A Neurosymbolic Approach to Adaptive Feature Extraction in SLAM
Autonomous robots, autonomous vehicles, and humans wearing mixed-reality
headsets require accurate and reliable tracking services for safety-critical
applications in dynamically changing real-world environments. However, the
existing tracking approaches, such as Simultaneous Localization and Mapping
(SLAM), do not adapt well to environmental changes and boundary conditions
despite extensive manual tuning. On the other hand, while deep learning-based
approaches can better adapt to environmental changes, they typically demand
substantial data for training and often lack flexibility in adapting to new
domains. To solve this problem, we propose leveraging the neurosymbolic program
synthesis approach to construct adaptable SLAM pipelines that integrate the
domain knowledge from traditional SLAM approaches while leveraging data to
learn complex relationships. While the approach can synthesize end-to-end SLAM
pipelines, we focus on synthesizing the feature extraction module. We first
devise a domain-specific language (DSL) that can encapsulate domain knowledge
on the important attributes for feature extraction and the real-world
performance of various feature extractors.
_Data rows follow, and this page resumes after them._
/-- R278, R291, R292, R303: a digest frame at a port UP that fails its CRC is counted there; one with a
reserved bit, of a stale CXH, or off the twin ports of a Pair, is dropped and counted. A digest of a running
context is compared once with its own digests of the same SSN: on a difference PAIR_DIVERGE names the lowest
die that differs and the context faults; one that comes before the own digests is kept for them; one of an
earlier SSN is forgotten. -/
def DigestsAreCompared : Prop :=
  ∀ (s : State) (p : Nat) (x : Frame), p < 16 →
    let c := cxhSlot (Frame.cxh x)
    let r := (s.ctx c).run
    let ssn : W32 := (Frame.word x 4).truncate 32
    let ds := [Frame.word x 0, Frame.word x 1, Frame.word x 2, Frame.word x 3]
    let seen := (s.port p).link.st = .up ∧ Frame.sofOk x = true ∧ Frame.kind x = 2
    let mine := Frame.reserved x = false ∧ (p = 14 ∨ p = 15) ∧ s.pairOn = true ∧ c.part < 4 ∧ s.cxh c = Frame.cxh x
    let good := seen ∧ Frame.crcOk x = true ∧ mine
    let go := fun t => exec (.digestReceive p x) s = .next t
    let l := (s.port p).link
    let t := s.setCtx c { s.ctx c with run := { r with compared := true } }
    let u : State := { t with pair := { t.pair with ssn := r.ssn } }
    let v : State := { u with pair := { u.pair with diverged := true } }
    let kept := s.setCtx c { s.ctx c with run := { r with inbox := r.inbox ++ [(ssn, ds)] } }
    (¬seen → go s) ∧
    (seen → Frame.crcOk x = false → go (s.setPort p { s.port p with link := { l with crcErr := satAdd l.crcErr 1 } })) ∧
    (seen → Frame.crcOk x = true → ¬mine → go (s.setPort p { s.port p with link := { l with drop := satAdd l.drop 1 } })) ∧
    (good → (s.ctx c).st ≠ .running → go s) ∧
    (good → (s.ctx c).st = .running → ssn = r.ssn →
      (r.compared = true → go s) ∧
      (r.compared = false → r.digest.length = 4 → r.digest = ds → go u) ∧
      (∀ d, r.compared = false → r.digest.length = 4 → d < 4 → r.digest[d]? ≠ ds[d]? → (∀ k, k < d → r.digest[k]? = ds[k]?) →
        go (((v.hwSet (bar0Bit 3 0x89108 3)).raise 3 evPairDiverge { v.infoCtx c 0 with names := [d] }).faultEvent c evPairDiverge)) ∧
      (r.compared = false → r.digest.length ≠ 4 → (∀ e ∈ r.inbox, e.1 ≠ ssn) → go kept)) ∧
    (good → (s.ctx c).st = .running → (r.ssn - ssn).toInt < 0 → -2147483648 < (r.ssn - ssn).toInt → (∀ e ∈ r.inbox, e.1 ≠ ssn) → go kept) ∧
    (good → (s.ctx c).st = .running → 0 < (r.ssn - ssn).toInt → go s)

/-- R286, R287, R294, R295: a block whose H bit is 0 carries four stream words; one whose H bit is 1 carries a
control word where its map says, 60 bits each, and stream words of 64 bits; H = 1 with an empty map is a block
error. The words are processed in order, but a NAK after the rest of its block. The FEC result comes with the
first block of a codeword and holds for its twenty: more than fifteen symbols in error make it uncorrectable. -/
def BlocksAreTaken : Prop :=
  ∀ (s : State) (p : Nat) (x : BitVec 257) (fec : FecRes), p < 16 →
    let y := s.port p
    let on := y.link.st = .up ∨ y.link.st = .degraded ∨ y.link.st = .align
    let v := x.toNat
    let lost := fec.uncorrectable = true ∨ 15 < fec.corrected
    let l := if y.rx.blk = 0 then { y.link with fecCor := satAdd y.link.fecCor (if lost then 0 else fec.corrected),
                                                fecUnc := satAdd y.link.fecUnc (if lost then 1 else 0) } else y.link
    let rx := { y.rx with blk := (y.rx.blk + 1) % 20, words := [], unc := if y.rx.blk = 0 then decide lost else y.rx.unc }
    let take := fun (ws : List (Bool × Nat)) =>
      (ws.filter (fun e => !isNak e) ++ ws.filter isNak).foldl (fun s e => s.takeWord p e)
        (s.setPort p { y with link := l, rx := { rx with words := keptWords ws } })
    (¬on → exec (.blockReceive p x fec) s = .next s) ∧
    (on → x.getLsbD 0 = false → exec (.blockReceive p x fec) s =
      .next (take ((List.range 4).map (fun w => (false, bits v (64 * w + 64) (64 * w + 1)))))) ∧
    (on → x.getLsbD 0 = true → bits v 4 1 = 0 → exec (.blockReceive p x fec) s =
      .next (s.setPort p { y with link := { l with blkErr := satAdd l.blkErr 1 }, rx := rx })) ∧
    (on → x.getLsbD 0 = true → bits v 4 1 ≠ 0 → exec (.blockReceive p x fec) s = .next (take (blockWords v (bits v 4 1) 4 0 5)))

/-- R287, R288: the four words that a transmitter packs into a block are those that a receiver unpacks from
it, control words with their type, body and check, for every type of a control word. -/
def BlocksCarryTheirWords : Prop :=
  ∀ ws : List (Bool × W64), ws.length = 4 →
    (∀ e ∈ ws, e.1 = true → symType e.2 ∈ [0x01, 0x02, 0x03, 0x04, 0x10, 0x11, 0x20, 0x80, 0x81, 0x82, 0x83, 0x84]) →
    (wordsOf (blockOf ws).toNat).map keptWords = some ws ∧ ((blockOf ws).getLsbD 0 = true ↔ ∃ e ∈ ws, e.1 = true)

/-- R242, R288, R289, R295: where the words of a block go: a symbol that passes its check to hall time,
Thistle (with its copy in the next word) or the port's own control; SOF begins a frame, which its 33 further
words complete and which fails where an uncorrectable codeword overlaps it, and with which a window that closed
meanwhile is closed for good (R205); a control word of an uncorrectable
codeword is discarded, and one that fails its check or has a reserved code is discarded and counted in SYMERR. -/
def BlockWordsGoWhereTheyBelong : Prop :=
  (∀ (s : State) (p : Nat) (v : Nat) (w : W64), p < 16 → (s.port p).rx.first = none → ctlWord v = some w →
    let r := (s.port p).rx
    let good := r.unc = false ∧ symOk w = true
    let take := s.takeWord p (true, v)
    (good → symType w = 0x81 → take = s.setPort p { s.port p with rx := { r with part := some ([w], false), shut := [] } }) ∧
    (good → symType w = 0x82 → .next take = exec (.ackReceive p w) s) ∧ (good → symType w = 0x83 → .next take = exec (.nakReceive p w) s) ∧
    (good → symType w = 0x02 → .next take = exec (.tsRespReceive p w) { s with free := s.free + 2 }) ∧
    (good → symType w = 0x04 → .next take = exec (.treeReceive p w) { s with free := s.free + 2 }) ∧
    (good → symType w = 0x20 → .next take = exec (.goingAwayReceive p w) { s with free := s.free + 2 }) ∧
    (good → symType w = 0x01 → .next take = exec (.tsReqReceive p w (Config.subStamp s.free) (Config.subStamp (s.free + 1))) { s with free := s.free + 2 }) ∧
    (good → symType w = 0x80 ∨ symType w = 0x84 → take = s) ∧
    (good → symType w = 0x10 ∨ symType w = 0x11 → take = s.setPort p { s.port p with rx := { r with first := some (w, true) } }) ∧
    (r.unc = true → symType w ≠ 0x10 → symType w ≠ 0x11 → symType w ≠ 0x81 → take = s) ∧
    (r.unc = false → symOk w = false → symType w < 0x80 → symType w ≠ 0x10 → symType w ≠ 0x11 → take = s.symErr p)) ∧
  (∀ (s : State) (p v : Nat), p < 16 → (s.port p).rx.first = none → ctlWord v = none →
    s.takeWord p (true, v) = if (s.port p).rx.unc then s else s.symErr p) ∧
  (∀ (s : State) (p : Nat) (a w : W64) (v : Nat), p < 16 → (s.port p).rx.first = some (a, true) → symType a = 0x10 → symType w = 0x10 →
    ctlWord v = some w → (s.port p).rx.unc = false → symOk a = true → symOk w = true →
    s.takeWord p (true, v) = (s.setPort p { s.port p with rx := { (s.port p).rx with first := none } }).arriveCore p a w) ∧
  (∀ (s : State) (p v : Nat) (ws : List W64) (u : Bool), p < 16 → (s.port p).rx.first = none → (s.port p).rx.part = some (ws, u) →
    let w : W64 := BitVec.ofNat 64 v
    let bad := u || (s.port p).rx.unc
    let part := fun x => s.setPort p { s.port p with rx := { (s.port p).rx with part := x } }
    (ws.length + 1 ≠ 34 → s.takeWord p (false, v) = part (some (ws ++ [w], bad))) ∧
    let got := (part none).frameIn p (frameOf (ws ++ [w])) bad
    (ws.length + 1 = 34 → s.takeWord p (false, v) = got.setPort p { got.port p with rx := { (got.port p).rx with shut := [] } })) ∧
  (∀ (s : State) (p v : Nat), p < 16 → (s.port p).rx.first = none → (s.port p).rx.part = none → s.takeWord p (false, v) = s) ∧
  (∀ f : Frame, f.payload.length = 8 →
    frameOf (f.sof :: f.payload.flatMap (fun u => (List.range 4).map (fun i => u.extractLsb' (64 * i) 64)) ++ [f.trailer]) = f)

/-- R241, R290: the check of a symbol is CRC-8 of its bytes 0 to 6 and every symbol built passes it; a frame's
check is CRC-32C of its SOF body, its 256 payload bytes and FIDX, and every frame built passes it; both codes
give the published values on the digits 1 to 9. -/
def CheckCodesHold : Prop :=
  (∀ ty body : Nat, symOk (symWord ty body) = true ∧ symType (symWord ty body) = ty % 256 ∧ symBody (symWord ty body) = body % 2 ^ 48) ∧
  (∀ (kind n tag seq fidx : Nat) (cxh : BitVec 16) (us : List W256), kind < 4 → 0 < n → n ≤ 8 → tag < 256 → seq < 4096 → fidx < 2 ^ 24 → us.length = 8 →
    let f := mkFrame kind n tag seq cxh us fidx
    Frame.sofOk f = true ∧ Frame.crcOk f = true ∧ Frame.reserved f = false ∧ Frame.kind f = kind ∧ Frame.nunits f = n ∧ Frame.tag f = tag ∧
    (Frame.seq f).toNat = seq ∧ Frame.cxh f = cxh ∧ Frame.fidx f = fidx ∧ f.payload = us) ∧
  crc32c [0x31, 0x32, 0x33, 0x34, 0x35, 0x36, 0x37, 0x38, 0x39] = 0xE3069283 ∧
  crc8 [0x31, 0x32, 0x33, 0x34, 0x35, 0x36, 0x37, 0x38, 0x39] = 0xF4

/-! ### Reduction channels -/

/-- R270: a unit forms once each of its sources is usable, as the sum of the sources' elements in programmed
order; a source that does not translate faults the context; a unit that has formed, or one of a channel at
rest, does not form. -/
def ChannelUnitsForm : Prop :=
  ∀ (s t : State) (p ch u : Nat) (c : CtxRef), p < 16 → ch < 64 → (s.port p).xch.owner = some c →
    let x := (s.port p).xch
    let y := x.chan ch
    let ready := s.exchanging c = true ∧ (y.st = .armed ∨ y.st = .wait) ∧ u < (x.chHdr ch).count ∧ u ∉ y.formed ∧
      ∀ e ∈ x.chSrcs ch, e.2.kind ≠ 2 ∨ unitKey e.1 u ∈ y.prim ∨ unitKey e.1 u ∈ y.bkTook
    (¬ready → exec (.channelUnitForm p ch u) s = .next s) ∧
    (ready → s.srcsElems c p ch u (x.chSrcs ch) = (t, none) → exec (.channelUnitForm p ch u) s = .next (t.slotFault c p 0)) ∧
    (∀ v vs, ready → s.srcsElems c p ch u (x.chSrcs ch) = (t, some (v :: vs)) → exec (.channelUnitForm p ch u) s =
      .next (t.chanWrite c p ch u (vs.foldl (fun a b => List.zipWith addF a b) v)))

/-- R273 to R275: at the deadline of its sources a channel at rest, or of no context in its exchange phase,
does nothing; past the deadline every source due is marked and takes the backups that have landed, in order; a
source then still missing counts once in LATE and LATECNT and makes its channel wait, and REDUCE_LATE is
raised, once, for a Strict context, and with a fault where no copy can come any more. -/
def ReduceDeadlines : Prop :=
  ∀ (s : State) (p ch : Nat), p < 16 → ch < 64 →
    let x := (s.port p).xch
    (x.owner = none → exec (.reduceDeadline p ch) s = .next s) ∧
    (∀ c, x.owner = some c →
      (s.exchanging c = false ∨ ((x.chan ch).st ≠ .armed ∧ (x.chan ch).st ≠ .wait) → exec (.reduceDeadline p ch) s = .next s) ∧
      (s.exchanging c = true → ((x.chan ch).st = .armed ∨ (x.chan ch).st = .wait) →
        let due := (x.chSrcs ch).filter (fun e => e.2.kind = 2 && !(x.chan ch).pastDl.contains e.1 &&
          decide ((s.ctx c).run.xstart.toNat + e.2.dl < s.ht.now.toNat))
        let one := fun (t : State) (e : Nat × ChSrc) => let y := (t.port p).xch
          (t.setXch p ((y.setChan ch { y.chan ch with pastDl := e.1 :: (y.chan ch).pastDl }).takeBackups ch e.1 e.2)).lateSource c p ch e.1 e.2 true
        Yields (exec (.reduceDeadline p ch) s) (fun t => t = due.foldl one s ∧
          ∀ i, i ∈ (((t.port p).xch).chan ch).pastDl ↔ i ∈ (x.chan ch).pastDl ∨ ∃ e ∈ due, e.1 = i)) ∧
      (s.exchanging c = true → (∀ e ∈ x.chSrcs ch, e.2.kind = 2 → e.1 ∈ (x.chan ch).pastDl ∨
          s.ht.now.toNat ≤ (s.ctx c).run.xstart.toNat + e.2.dl) → exec (.reduceDeadline p ch) s = .next s)) ∧
    (∀ (c : CtxRef) (i : Nat) (q : ChSrc) (first : Bool), q.kind = 2 →
      let y := x.chan ch
      let misses := ∃ u, u < (x.chHdr ch).count ∧ unitKey i u ∉ y.prim ∧ unitKey i u ∉ y.bkTook
      let counted := s.setXch p ({ x.setChan ch { y with st := .wait, late := putBit y.late i true } with lateCnt := satAdd x.lateCnt 1 })
      let t := if first then counted else s
      let dead := s.srcDead x q
      let detail : W64 := BitVec.ofNat 64 (p + 2 ^ 4 * ch + 2 ^ 10 * s.pairHdid q.hdid + 2 ^ 26 * (if dead then 1 else 0))
      (¬misses → s.lateSource c p ch i q first = s) ∧
      (misses → dead = true → s.lateSource c p ch i q first = (t.raise (p / 4) evReduceLate (t.infoCtx c detail)).faultEvent c evReduceLate) ∧
      (misses → dead = false → (first = false ∨ (s.ctx c).strict = false) → s.lateSource c p ch i q first = t) ∧
      (misses → dead = false → first = true → (s.ctx c).strict = true →
        s.lateSource c p ch i q first = t.raise (p / 4) evReduceLate (t.infoCtx c detail)))

/-- R273, R275: past its deadline a source takes exactly the missing units whose backup has landed: each
counts in BKUNITS, the source is marked, and a unit that its primary has brought is never replaced; a primary
frame that comes after its backup was taken is counted late and dropped; a channel waits until no source past
its deadline misses a unit. -/
def BackupsReplaceMissingUnits : Prop :=
  ∀ (x : PortXch) (ch i u : Nat) (q : ChSrc), q.kind = 2 → u < (x.chHdr ch).count → (x.chHdr ch).count < 2 ^ 20 →
    let y := x.chan ch
    let z := (x.takeBackups ch i q).chan ch
    (unitKey i u ∈ z.bkTook ↔ unitKey i u ∈ y.bkTook ∨ (unitKey i u ∈ y.bk ∧ unitKey i u ∉ y.prim)) ∧
    z.prim = y.prim ∧
    (∀ us, u ∈ us → unitKey i u ∈ y.bkTook → unitKey i u ∉ y.prim →
      unitKey i u ∉ ((x.landed ch i q false us).chan ch).prim ∧ (x.landed ch i q false us).lateFr = satAdd x.lateFr 1) ∧
    (∀ us, u ∈ us → unitKey i u ∉ y.bkTook → unitKey i u ∈ ((x.landed ch i q false us).chan ch).prim) ∧
    (let all := ∀ e ∈ x.chSrcs ch, e.1 ∈ y.pastDl → ∀ n, n < (x.chHdr ch).count →
       e.2.kind ≠ 2 ∨ unitKey e.1 n ∈ y.prim ∨ unitKey e.1 n ∈ y.bkTook
     (y.st = .wait → all → ((x.caughtUp ch).chan ch).st = .armed) ∧ (y.st = .wait → ¬all → ((x.caughtUp ch).chan ch).st = .wait))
Our neurosymbolic architecture then
undertakes adaptive feature extraction, optimizing parameters via learning
while employing symbolic reasoning to select the most suitable feature
extractor. Our evaluations demonstrate that our approach, neurosymbolic Feature
EXtraction (nFEX), yields higher-quality features. It also reduces the pose
error observed for the state-of-the-art baseline feature extractors ORB and
SIFT by up to 90% and up to 66%, respectively, thereby enhancing the system's
efficiency and adaptability to novel environments.